Here are some random thoughts and insights about running the race:
  • Next time I think I'll try to get more than 3 hours of sleep the night before the race.  Even worse was that I got about 4 hours the night before that.  No wonder I look so tired in all these photos!  I look like I have my eyes closed in all of them!
    • My race "mentor" told me I was really dumb to get so little sleep the night before the race and even more dumb to get so little sleep two nights before.  Much as it pains me to say this, I think they were right.
  • Bless the race volunteers who manned the aid stations along the way.  They were awesome!
  • Bless the spectators who came out to cheer for us, ring cow bells, and encourage us.  I actually turned off my iPod a few times so that I could be inspired by their cheering.  I felt energized to give high fives to the kids along the route.  It was such a huge boost.
  • There were some great, very creative signs.  On of my favorite was a series that was held up by a dad and some young kids.  I saw them at least three times in the race.  No, I was not delirious, I think that they would drive ahead, set up camp, cheer for their wife/mom, and then repeat the process.  The last time I saw them was at about Mile 22.  The husband/dad was holding a sign that said: "Now that you've done 26.2, can we work on our marriage?"  I just thought that was funny!
  • Another great sign that I saw was: "Worst Parade Ever."
  • No one was creative enough to come up with a sign that said: "Get the Piano Off Your Back!"
  • I also learned what a "long run" is.  It's a run of about 20 miles that you are supposed to do to prepare for a marathon.  Most runners have done several of these to prepare for the actual marathon.  My longest run was 13.1 miles.  Not exactly textbook nor optimal!
  • I learned that the aid stations have both vaseline (for anti-chafing) and Bengay (to help loosen up muscles).  It's good to know which is which because using the Bengay to help lube up is not a good idea!  ;)  
I believe that running a marathon can even be a spiritual experience.  It was humbling to have so many people willing to volunteer and to cheer us on.  I felt a strong sense of gratitude for their efforts.

Running a marathon can also be considered like an analogy of our time on earth.  As we dropped down into the town of St. George with about 4 miles to go, it seemed like most of the town came out to see us and cheer on friends and loved ones.
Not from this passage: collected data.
@[simp] theorem setContexts_pending (f : FeedNo) (cs : List Context) (s : State) :
    (setContexts f cs s).pending = s.pending := rfl

@[simp] theorem setContexts_contexts (f : FeedNo) (cs : List Context) (s : State) :
    (setContexts f cs s).contexts = s.contexts.set f cs := rfl

@[simp] theorem setContexts_feed (f : FeedNo) (cs : List Context) (s : State) (x : FeedNo) :
    (setContexts f cs s).feed x = s.feed x := rfl

@[simp] theorem setContexts_clip (f : FeedNo) (cs : List Context) (s : State) (x : ClipNo) :
    (setContexts f cs s).clip x = s.clip x := rfl

@[simp] theorem setContexts_ring (f : FeedNo) (cs : List Context) (s : State) (x : FeedNo) :
    (setContexts f cs s).ring x = s.ring x := rfl

@[simp] theorem setContexts_holding (f : FeedNo) (cs : List Context) (s : State) (x : FeedNo) :
    (setContexts f cs s).holding x = s.holding x := rfl

@[simp] theorem setContexts_flagsOf (f : FeedNo) (cs : List Context) (s : State) (x : FeedNo) :
    (setContexts f cs s).flagsOf x = s.flagsOf x := rfl

@[simp] theorem setContexts_watchEntry (f : FeedNo) (cs : List Context) (s : State) (x : FeedNo) :
    (setContexts f cs s).watchEntry x = s.watchEntry x := rfl

/-! ### setRing -/

@[simp] theorem setRing_wall (f : FeedNo) (r : List RingEntry) (s : State) :
    (setRing f r s).wall = s.wall := rfl

@[simp] theorem setRing_resetLine (f : FeedNo) (r : List RingEntry) (s : State) :
    (setRing f r s).resetLine = s.resetLine := rfl

@[simp] theorem setRing_contribCarrier (f : FeedNo) (r : List RingEntry) (s : State) :
    (setRing f r s).contribCarrier = s.contribCarrier := rfl

@[simp] theorem setRing_storCarrier (f : FeedNo) (r : List RingEntry) (s : State) :
    (setRing f r s).storCarrier = s.storCarrier := rfl

@[simp] theorem setRing_holdLine (f : FeedNo) (r : List RingEntry) (s : State) :
    (setRing f r s).holdLine = s.holdLine := rfl

@[simp] theorem setRing_feeds (f : FeedNo) (r : List RingEntry) (s : State) :
    (setRing f r s).feeds = s.feeds := rfl

@[simp] theorem setRing_port (f : FeedNo) (r : List RingEntry) (s : State) :
    (setRing f r s).port = s.port := rfl

@[simp] theorem setRing_handedUnits (f : FeedNo) (r : List RingEntry) (s : State) :
    (setRing f r s).handedUnits = s.handedUnits := rfl

@[simp] theorem setRing_handedFrames (f : FeedNo) (r : List RingEntry) (s : State) :
    (setRing f r s).handedFrames = s.handedFrames := rfl

@[simp] theorem setRing_contexts (f : FeedNo) (r : List RingEntry) (s : State) :
    (setRing f r s).contexts = s.contexts := rfl

@[simp] theorem setRing_smc (f : FeedNo) (r : List RingEntry) (s : State) :
    (setRing f r s).smc = s.smc := rfl

@[simp] theorem setRing_placed (f : FeedNo) (r : List RingEntry) (s : State) :
    (setRing f r s).placed = s.placed := rfl

@[simp] theorem setRing_clips (f : FeedNo) (r : List RingEntry) (s : State) :
    (setRing f r s).clips = s.clips := rfl

@[simp] theorem setRing_bu (f : FeedNo) (r : List RingEntry) (s : State) :
    (setRing f r s).bu = s.bu := rfl

@[simp] theorem setRing_sw (f : FeedNo) (r : List RingEntry) (s : State) :
    (setRing f r s).sw = s.sw := rfl

@[simp] theorem setRing_fw (f : FeedNo) (r : List RingEntry) (s : State) :
    (setRing f r s).fw = s.fw := rfl

@[simp] theorem setRing_mu (f : FeedNo) (r : List RingEntry) (s : State) :
    (setRing f r s).mu = s.mu := rfl

@[simp] theorem setRing_nextSerial (f : FeedNo) (r : List RingEntry) (s : State) :
    (setRing f r s).nextSerial = s.nextSerial := rfl

@[simp] theorem setRing_pending (f : FeedNo) (r : List RingEntry) (s : State) :
    (setRing f r s).pending = s.pending := rfl

@[simp] theorem setRing_rings (f : FeedNo) (r : List RingEntry) (s : State) :
    (setRing f r s).rings = s.rings.set f r := rfl

@[simp] theorem setRing_feed (f : FeedNo) (r : List RingEntry) (s : State) (x : FeedNo) :
    (setRing f r s).feed x = s.feed x := rfl

@[simp] theorem setRing_clip (f : FeedNo) (r : List RingEntry) (s : State) (x : ClipNo) :
    (setRing f r s).clip x = s.clip x := rfl

@[simp] theorem setRing_contextsOf (f : FeedNo) (r : List RingEntry) (s : State) (x : FeedNo) :
    (setRing f r s).contextsOf x = s.contextsOf x := rfl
As I was running, I remember hearing someone in the crowd gasp excitedly: "Oh, there he is!"  It was so spontaneous and so joyful that I got chills when I heard it.  It was also special because the voice sounded (to me) just like my Grandma D. who passed away while I was on my mission.
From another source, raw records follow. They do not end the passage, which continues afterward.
/-- What retryStalled leaves as it was. -/
@[simp] theorem retryStalled_frame (f : FeedNo) (s : State) :
    (retryStalled f s).wall = s.wall ∧ (retryStalled f s).resetLine = s.resetLine ∧
    (retryStalled f s).contribCarrier = s.contribCarrier ∧
    (retryStalled f s).storCarrier = s.storCarrier ∧ (retryStalled f s).holdLine = s.holdLine ∧
    (retryStalled f s).port = s.port ∧ (retryStalled f s).handedUnits = s.handedUnits ∧
    (retryStalled f s).handedFrames = s.handedFrames ∧ (retryStalled f s).contexts = s.contexts ∧
    (retryStalled f s).smc = s.smc ∧ (retryStalled f s).rings = s.rings ∧
    (retryStalled f s).placed = s.placed ∧ (retryStalled f s).bu = s.bu ∧
    (retryStalled f s).sw = s.sw ∧ (retryStalled f s).fw = s.fw ∧
    (retryStalled f s).mu.origins = s.mu.origins ∧ (retryStalled f s).mu.address = s.mu.address ∧
    (retryStalled f s).mu.devFlags = s.mu.devFlags ∧
    (retryStalled f s).mu.refusedOrigin = s.mu.refusedOrigin ∧
    (retryStalled f s).mu.malformedRequests = s.mu.malformedRequests ∧
    (retryStalled f s).mu.requestsDropped = s.mu.requestsDropped ∧
    (retryStalled f s).mu.lastSent = s.mu.lastSent ∧ (retryStalled f s).mu.sent = s.mu.sent ∧
    (retryStalled f s).nextSerial = s.nextSerial ∧ (retryStalled f s).pending = s.pending ∧
    (∀ z : FeedNo, (retryStalled f s).contextsOf z = s.contextsOf z) ∧
    (∀ z : FeedNo, (retryStalled f s).ring z = s.ring z) ∧
    (∀ z : FeedNo, (retryStalled f s).holding z = s.holding z) ∧
    (∀ z : FeedNo, (retryStalled f s).watchEntry z = s.watchEntry z) := by
  unfold retryStalled; (repeat' split) <;> simp

/-- With no join to meet, what retryStalled leaves of the requests and the waiting response. -/
@[simp] theorem retryStalled_unmet (f : FeedNo) (s : State) (hj : s.mu.joined = none) :
    (retryStalled f s).mu.joined = none ∧ (retryStalled f s).mu.requests = s.mu.requests ∧
    (retryStalled f s).mu.waiting = s.mu.waiting ∧
    (retryStalled f s).mu.resetDue = s.mu.resetDue := by
  unfold retryStalled; (repeat' split) <;> simp (maxDischargeDepth := 40) [hj]

/-- What indexOk leaves as it was. -/
@[simp] theorem indexOk_frame (e : WriteEntry) (s : State) :
    (indexOk e s).wall = s.wall ∧ (indexOk e s).resetLine = s.resetLine ∧
    (indexOk e s).contribCarrier = s.contribCarrier ∧ (indexOk e s).storCarrier = s.storCarrier ∧
    (indexOk e s).holdLine = s.holdLine ∧ (indexOk e s).feeds = s.feeds ∧
    (indexOk e s).port = s.port ∧ (indexOk e s).handedUnits = s.handedUnits ∧
    (indexOk e s).handedFrames = s.handedFrames ∧ (indexOk e s).contexts = s.contexts ∧
    (indexOk e s).smc.level = s.smc.level ∧ (indexOk e s).smc.holdings = s.smc.holdings ∧
    (indexOk e s).smc.raises = s.smc.raises ∧ (indexOk e s).rings = s.rings ∧
    (indexOk e s).bu.durA = s.bu.durA ∧ (indexOk e s).bu.durB = s.bu.durB ∧
    (indexOk e s).bu.serial = s.bu.serial ∧ (indexOk e s).sw.settings = s.sw.settings ∧
    (indexOk e s).sw.retired = s.sw.retired ∧ (indexOk e s).sw.paused = s.sw.paused ∧
    (indexOk e s).sw.records = s.sw.records ∧ (indexOk e s).sw.stray = s.sw.stray ∧
    (indexOk e s).sw.readies = s.sw.readies ∧ (indexOk e s).sw.foreign = s.sw.foreign ∧
    (indexOk e s).sw.lastMessages = s.sw.lastMessages ∧ (indexOk e s).fw = s.fw ∧
    (indexOk e s).mu.origins = s.mu.origins ∧ (indexOk e s).mu.address = s.mu.address ∧
    (indexOk e s).mu.feedFlags = s.mu.feedFlags ∧
    (indexOk e s).mu.refusedOrigin = s.mu.refusedOrigin ∧
    (indexOk e s).mu.malformedRequests = s.mu.malformedRequests ∧
    (indexOk e s).mu.requestsDropped = s.mu.requestsDropped ∧
    (indexOk e s).mu.lastSent = s.mu.lastSent ∧ (indexOk e s).mu.sent = s.mu.sent ∧
    (indexOk e s).pending = s.pending ∧ (∀ z : FeedNo, (indexOk e s).feed z = s.feed z) ∧
    (∀ z : FeedNo, (indexOk e s).contextsOf z = s.contextsOf z) ∧
    (∀ z : FeedNo, (indexOk e s).ring z = s.ring z) ∧
    (∀ z : FeedNo, (indexOk e s).holding z = s.holding z) ∧
    (∀ z : FeedNo, (indexOk e s).flagsOf z = s.flagsOf z) ∧
    (∀ z : FeedNo, (indexOk e s).watchEntry z = s.watchEntry z) := by
  unfold indexOk; dsimp only; (repeat' split) <;> simp

/-- With no join to meet, what indexOk leaves of the requests and the waiting response. -/
@[simp] theorem indexOk_unmet (e : WriteEntry) (s : State) (hj : s.mu.joined = none) :
    (indexOk e s).mu.joined = none ∧ (indexOk e s).mu.requests = s.mu.requests ∧
    (indexOk e s).mu.waiting = s.mu.waiting ∧ (indexOk e s).mu.resetDue = s.mu.resetDue := by
  unfold indexOk; dsimp only; (repeat' split) <;> simp (maxDischargeDepth := 40) [hj]

end Sys2Proof.Machine
end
When I heard that woman's exclamation, I felt like I was getting a glimpse of what it will be like for us to finish our race here on this earth.  I can imagine that we will have friends and loved ones waiting to cheer us on as we near life's finish line.  They will be excited to see us returning to our heavenly home.  Just as excited as this spectator was.  I still get emotional to remember this experience and I hope that I can always finish strong--whether it be a real race or a figurative one.
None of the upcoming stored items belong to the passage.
/-- What abandonIncomplete leaves as it was. -/
@[simp] theorem abandonIncomplete_frame (f : FeedNo) (x : Context) (s : State) :
    (abandonIncomplete f x s).wall = s.wall ∧ (abandonIncomplete f x s).resetLine = s.resetLine ∧
    (abandonIncomplete f x s).contribCarrier = s.contribCarrier ∧
    (abandonIncomplete f x s).storCarrier = s.storCarrier ∧
    (abandonIncomplete f x s).holdLine = s.holdLine ∧ (abandonIncomplete f x s).port = s.port ∧
    (abandonIncomplete f x s).handedUnits = s.handedUnits ∧
    (abandonIncomplete f x s).handedFrames = s.handedFrames ∧
    (abandonIncomplete f x s).contexts = s.contexts ∧
    (abandonIncomplete f x s).smc.level = s.smc.level ∧
    (abandonIncomplete f x s).smc.raises = s.smc.raises ∧
    (abandonIncomplete f x s).rings = s.rings ∧ (abandonIncomplete f x s).placed = s.placed ∧
    (abandonIncomplete f x s).clips = s.clips ∧ (abandonIncomplete f x s).bu = s.bu ∧
    (abandonIncomplete f x s).sw = s.sw ∧ (abandonIncomplete f x s).fw = s.fw ∧
    (abandonIncomplete f x s).mu.origins = s.mu.origins ∧
    (abandonIncomplete f x s).mu.address = s.mu.address ∧
    (abandonIncomplete f x s).mu.feedFlags = s.mu.feedFlags ∧
    (abandonIncomplete f x s).mu.refusedOrigin = s.mu.refusedOrigin ∧
    (abandonIncomplete f x s).mu.malformedRequests = s.mu.malformedRequests ∧
    (abandonIncomplete f x s).mu.requestsDropped = s.mu.requestsDropped ∧
    (abandonIncomplete f x s).mu.lastSent = s.mu.lastSent ∧
    (abandonIncomplete f x s).mu.sent = s.mu.sent ∧
    (abandonIncomplete f x s).nextSerial = s.nextSerial ∧
    (abandonIncomplete f x s).pending = s.pending ∧
    (∀ z : ClipNo, (abandonIncomplete f x s).clip z = s.clip z) ∧
    (∀ z : FeedNo, (abandonIncomplete f x s).contextsOf z = s.contextsOf z) ∧
    (∀ z : FeedNo, (abandonIncomplete f x s).ring z = s.ring z) ∧
    (∀ z : FeedNo, (abandonIncomplete f x s).flagsOf z = s.flagsOf z) ∧
    (∀ z : FeedNo, (abandonIncomplete f x s).watchEntry z = s.watchEntry z) := by
  unfold abandonIncomplete; (repeat' split) <;> simp

/-- With no join to meet, what abandonIncomplete leaves of the requests and the waiting response. -/
@[simp] theorem abandonIncomplete_unmet (f : FeedNo) (x : Context) (s : State)
    (hj : s.mu.joined = none) :
    (abandonIncomplete f x s).mu.joined = none ∧
    (abandonIncomplete f x s).mu.requests = s.mu.requests ∧
    (abandonIncomplete f x s).mu.waiting = s.mu.waiting ∧
    (abandonIncomplete f x s).mu.resetDue = s.mu.resetDue := by
  unfold abandonIncomplete; (repeat' split) <;> simp (maxDischargeDepth := 40) [hj]

/-- What evict leaves as it was. -/
@[simp] theorem evict_frame (f : FeedNo) (s : State) :
    (evict f s).wall = s.wall ∧ (evict f s).resetLine = s.resetLine ∧
    (evict f s).contribCarrier = s.contribCarrier ∧ (evict f s).storCarrier = s.storCarrier ∧
    (evict f s).holdLine = s.holdLine ∧ (evict f s).port = s.port ∧
    (evict f s).handedUnits = s.handedUnits ∧ (evict f s).handedFrames = s.handedFrames ∧
    (evict f s).smc.level = s.smc.level ∧ (evict f s).smc.raises = s.smc.raises ∧
    (evict f s).rings = s.rings ∧ (evict f s).placed = s.placed ∧ (evict f s).clips = s.clips ∧
    (evict f s).bu = s.bu ∧ (evict f s).sw = s.sw ∧ (evict f s).fw = s.fw ∧
    (evict f s).mu.origins = s.mu.origins ∧ (evict f s).mu.address = s.mu.address ∧
    (evict f s).mu.feedFlags = s.mu.feedFlags ∧ (evict f s).mu.refusedOrigin = s.mu.refusedOrigin ∧
    (evict f s).mu.malformedRequests = s.mu.malformedRequests ∧
    (evict f s).mu.requestsDropped = s.mu.requestsDropped ∧
    (evict f s).mu.lastSent = s.mu.lastSent ∧ (evict f s).mu.sent = s.mu.sent ∧
    (evict f s).nextSerial = s.nextSerial ∧ (evict f s).pending = s.pending ∧
    (∀ z : ClipNo, (evict f s).clip z = s.clip z) ∧ (∀ z : FeedNo, (evict f s).ring z = s.ring z) ∧
    (∀ z : FeedNo, (evict f s).flagsOf z = s.flagsOf z) ∧
    (∀ z : FeedNo, (evict f s).watchEntry z = s.watchEntry z) := by
  unfold evict; (repeat' split) <;> simp

/-- With no join to meet, what evict leaves of the requests and the waiting response. -/
@[simp] theorem evict_unmet (f : FeedNo) (s : State) (hj : s.mu.joined = none) :
    (evict f s).mu.joined = none ∧ (evict f s).mu.requests = s.mu.requests ∧
    (evict f s).mu.waiting = s.mu.waiting ∧ (evict f s).mu.resetDue = s.mu.resetDue := by
  unfold evict; (repeat' split) <;> simp (maxDischargeDepth := 40) [hj]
At another point near the end, I saw a minivan that looked just like our minivan right along the course.  This was probably about a mile or two before the finish.  I got excited for a second thinking that maybe J. and the kids had come down to surprise me and I was looking around hoping to see or hear them.  As I got closer, I realized that the minivan looked exactly like ours, but it wasn't ours.  I was bummed.


In hindsight, I think the race went about how I expected.  Except that I couldn't anticipate the toll that running 26 miles takes on your body.  (I would definitely recommend a good post-race massage.  That helped a lot!)  The race was hard--harder than I expected, but I kept pushing forward and didn't stop.  While I may not have finished first and may have had to walk more than I liked, I'm proud that I didn't quit.  

And yes, I actually think I'll try it again next year.  I know I have plenty of room to improve!  :)


Totally Exhausted...
  (If you stayed through this "marathon" of a post to the end, you too probably deserve a medal!)